[The data — start]

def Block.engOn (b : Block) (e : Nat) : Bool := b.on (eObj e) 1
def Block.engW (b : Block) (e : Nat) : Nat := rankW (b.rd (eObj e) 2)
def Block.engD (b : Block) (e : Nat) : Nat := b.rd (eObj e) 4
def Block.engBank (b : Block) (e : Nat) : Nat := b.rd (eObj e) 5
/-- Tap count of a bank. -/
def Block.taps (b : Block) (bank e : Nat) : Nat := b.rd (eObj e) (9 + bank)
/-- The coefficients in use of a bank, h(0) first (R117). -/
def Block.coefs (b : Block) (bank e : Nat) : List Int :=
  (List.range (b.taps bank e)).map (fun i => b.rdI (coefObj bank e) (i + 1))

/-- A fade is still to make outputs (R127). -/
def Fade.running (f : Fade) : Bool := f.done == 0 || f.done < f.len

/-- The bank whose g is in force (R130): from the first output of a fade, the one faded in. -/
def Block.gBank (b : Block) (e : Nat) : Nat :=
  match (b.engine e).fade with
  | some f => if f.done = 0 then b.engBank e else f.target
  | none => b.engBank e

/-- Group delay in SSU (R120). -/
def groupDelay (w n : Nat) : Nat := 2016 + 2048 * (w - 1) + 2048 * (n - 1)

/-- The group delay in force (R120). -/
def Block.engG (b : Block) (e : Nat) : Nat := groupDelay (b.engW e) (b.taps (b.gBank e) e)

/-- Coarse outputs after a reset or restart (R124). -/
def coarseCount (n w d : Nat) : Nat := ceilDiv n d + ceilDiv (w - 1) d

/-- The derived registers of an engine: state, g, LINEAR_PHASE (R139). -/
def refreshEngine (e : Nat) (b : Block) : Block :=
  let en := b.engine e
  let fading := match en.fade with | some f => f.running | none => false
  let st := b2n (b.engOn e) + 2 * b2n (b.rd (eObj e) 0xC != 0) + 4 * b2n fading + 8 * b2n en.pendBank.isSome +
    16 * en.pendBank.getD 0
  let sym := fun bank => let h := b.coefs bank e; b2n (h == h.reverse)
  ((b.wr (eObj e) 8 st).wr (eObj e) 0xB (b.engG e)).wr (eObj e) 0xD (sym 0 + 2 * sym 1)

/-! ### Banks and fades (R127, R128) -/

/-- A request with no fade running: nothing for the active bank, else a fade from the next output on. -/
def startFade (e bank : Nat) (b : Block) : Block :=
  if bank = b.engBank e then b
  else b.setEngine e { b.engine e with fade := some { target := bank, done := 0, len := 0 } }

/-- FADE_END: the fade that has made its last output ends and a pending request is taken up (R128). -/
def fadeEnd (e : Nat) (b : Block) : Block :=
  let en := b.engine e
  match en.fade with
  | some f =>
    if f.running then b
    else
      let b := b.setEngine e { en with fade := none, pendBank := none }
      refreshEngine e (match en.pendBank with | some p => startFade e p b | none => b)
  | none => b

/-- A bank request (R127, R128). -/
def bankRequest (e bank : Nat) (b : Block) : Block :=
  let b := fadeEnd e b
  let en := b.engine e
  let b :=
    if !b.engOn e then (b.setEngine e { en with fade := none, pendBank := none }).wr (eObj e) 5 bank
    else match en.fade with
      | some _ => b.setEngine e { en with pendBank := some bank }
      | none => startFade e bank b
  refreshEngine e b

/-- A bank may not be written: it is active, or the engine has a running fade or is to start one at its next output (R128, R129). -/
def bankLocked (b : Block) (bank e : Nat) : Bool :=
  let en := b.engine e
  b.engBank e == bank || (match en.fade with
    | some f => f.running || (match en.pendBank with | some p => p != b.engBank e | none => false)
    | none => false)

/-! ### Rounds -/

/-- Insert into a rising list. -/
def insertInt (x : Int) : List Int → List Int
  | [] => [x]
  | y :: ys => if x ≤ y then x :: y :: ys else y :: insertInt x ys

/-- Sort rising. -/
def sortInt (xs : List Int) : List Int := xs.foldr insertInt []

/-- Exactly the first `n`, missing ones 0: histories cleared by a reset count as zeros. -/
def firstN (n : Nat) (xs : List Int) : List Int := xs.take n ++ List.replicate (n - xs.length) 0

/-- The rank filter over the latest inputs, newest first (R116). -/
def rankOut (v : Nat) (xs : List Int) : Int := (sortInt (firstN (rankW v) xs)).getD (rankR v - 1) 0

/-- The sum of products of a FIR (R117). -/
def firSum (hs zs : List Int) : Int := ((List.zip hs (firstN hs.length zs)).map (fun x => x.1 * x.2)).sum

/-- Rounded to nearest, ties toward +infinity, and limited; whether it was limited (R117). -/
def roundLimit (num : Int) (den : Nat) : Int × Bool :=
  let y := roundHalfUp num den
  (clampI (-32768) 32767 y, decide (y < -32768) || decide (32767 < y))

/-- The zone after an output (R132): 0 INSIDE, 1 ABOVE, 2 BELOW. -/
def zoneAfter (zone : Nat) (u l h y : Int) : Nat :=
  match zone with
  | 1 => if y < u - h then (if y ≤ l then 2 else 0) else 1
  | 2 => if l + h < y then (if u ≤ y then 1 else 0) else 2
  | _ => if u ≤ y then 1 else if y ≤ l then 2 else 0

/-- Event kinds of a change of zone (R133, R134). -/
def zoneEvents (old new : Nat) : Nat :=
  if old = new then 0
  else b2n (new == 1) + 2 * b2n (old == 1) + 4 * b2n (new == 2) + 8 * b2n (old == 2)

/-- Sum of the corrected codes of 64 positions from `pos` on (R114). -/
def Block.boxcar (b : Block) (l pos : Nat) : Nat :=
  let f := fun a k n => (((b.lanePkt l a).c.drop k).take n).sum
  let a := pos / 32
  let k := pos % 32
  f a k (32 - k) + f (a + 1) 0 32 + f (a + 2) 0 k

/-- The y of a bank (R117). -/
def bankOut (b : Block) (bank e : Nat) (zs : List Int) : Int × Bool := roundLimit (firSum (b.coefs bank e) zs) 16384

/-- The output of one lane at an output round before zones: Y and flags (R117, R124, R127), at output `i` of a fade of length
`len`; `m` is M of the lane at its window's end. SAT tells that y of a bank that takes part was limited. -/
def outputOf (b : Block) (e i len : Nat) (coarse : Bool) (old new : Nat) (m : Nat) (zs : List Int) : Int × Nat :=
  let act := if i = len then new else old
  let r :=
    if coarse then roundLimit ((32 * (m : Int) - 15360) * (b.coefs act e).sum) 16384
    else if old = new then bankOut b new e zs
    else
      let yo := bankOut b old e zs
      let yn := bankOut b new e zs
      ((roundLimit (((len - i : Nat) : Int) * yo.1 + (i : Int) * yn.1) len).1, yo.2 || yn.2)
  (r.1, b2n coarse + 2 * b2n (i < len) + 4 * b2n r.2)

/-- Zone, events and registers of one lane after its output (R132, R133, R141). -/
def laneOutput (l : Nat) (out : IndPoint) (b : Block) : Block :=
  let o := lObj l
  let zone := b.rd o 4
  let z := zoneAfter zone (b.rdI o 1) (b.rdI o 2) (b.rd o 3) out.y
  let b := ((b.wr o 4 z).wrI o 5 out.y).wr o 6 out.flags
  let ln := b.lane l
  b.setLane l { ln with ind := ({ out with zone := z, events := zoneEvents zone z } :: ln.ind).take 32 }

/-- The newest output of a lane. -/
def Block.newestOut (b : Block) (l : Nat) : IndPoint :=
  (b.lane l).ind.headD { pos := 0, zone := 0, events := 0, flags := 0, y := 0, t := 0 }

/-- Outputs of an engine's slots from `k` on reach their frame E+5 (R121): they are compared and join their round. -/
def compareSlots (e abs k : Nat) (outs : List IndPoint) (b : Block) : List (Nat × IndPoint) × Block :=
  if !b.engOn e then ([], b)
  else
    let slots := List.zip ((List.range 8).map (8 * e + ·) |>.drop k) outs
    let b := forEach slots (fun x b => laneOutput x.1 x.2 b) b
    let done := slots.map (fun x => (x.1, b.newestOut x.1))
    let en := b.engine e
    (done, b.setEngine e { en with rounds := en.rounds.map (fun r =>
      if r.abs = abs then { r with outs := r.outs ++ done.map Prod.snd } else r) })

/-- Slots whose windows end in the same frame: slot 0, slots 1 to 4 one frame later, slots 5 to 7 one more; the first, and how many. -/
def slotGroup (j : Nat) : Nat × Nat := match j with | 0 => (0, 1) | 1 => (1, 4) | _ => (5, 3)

[The data — finish]

■ Aim of the task ■
The lines from the start of the entries above through the line containing "if bank = b.engBank e then b" are the ones to return, please; copy them exactly and include both ends.

■ Task answer ■
def Block.engOn (b : Block) (e : Nat) : Bool := b.on (eObj e) 1
def Block.engW (b : Block) (e : Nat) : Nat := rankW (b.rd (eObj e) 2)
def Block.engD (b : Block) (e : Nat) : Nat := b.rd (eObj e) 4
def Block.engBank (b : Block) (e : Nat) : Nat := b.rd (eObj e) 5
/-- Tap count of a bank. -/
def Block.taps (b : Block) (bank e : Nat) : Nat := b.rd (eObj e) (9 + bank)
/-- The coefficients in use of a bank, h(0) first (R117). -/
def Block.coefs (b : Block) (bank e : Nat) : List Int :=
  (List.range (b.taps bank e)).map (fun i => b.rdI (coefObj bank e) (i + 1))

/-- A fade is still to make outputs (R127). -/
def Fade.running (f : Fade) : Bool := f.done == 0 || f.done < f.len

/-- The bank whose g is in force (R130): from the first output of a fade, the one faded in. -/
def Block.gBank (b : Block) (e : Nat) : Nat :=
  match (b.engine e).fade with
  | some f => if f.done = 0 then b.engBank e else f.target
  | none => b.engBank e

/-- Group delay in SSU (R120). -/
def groupDelay (w n : Nat) : Nat := 2016 + 2048 * (w - 1) + 2048 * (n - 1)

/-- The group delay in force (R120). -/
def Block.engG (b : Block) (e : Nat) : Nat := groupDelay (b.engW e) (b.taps (b.gBank e) e)

/-- Coarse outputs after a reset or restart (R124). -/
def coarseCount (n w d : Nat) : Nat := ceilDiv n d + ceilDiv (w - 1) d

/-- The derived registers of an engine: state, g, LINEAR_PHASE (R139). -/
def refreshEngine (e : Nat) (b : Block) : Block :=
  let en := b.engine e
  let fading := match en.fade with | some f => f.running | none => false
  let st := b2n (b.engOn e) + 2 * b2n (b.rd (eObj e) 0xC != 0) + 4 * b2n fading + 8 * b2n en.pendBank.isSome +
    16 * en.pendBank.getD 0
  let sym := fun bank => let h := b.coefs bank e; b2n (h == h.reverse)
  ((b.wr (eObj e) 8 st).wr (eObj e) 0xB (b.engG e)).wr (eObj e) 0xD (sym 0 + 2 * sym 1)

/-! ### Banks and fades (R127, R128) -/

/-- A request with no fade running: nothing for the active bank, else a fade from the next output on. -/
def startFade (e bank : Nat) (b : Block) : Block :=
  if bank = b.engBank e then b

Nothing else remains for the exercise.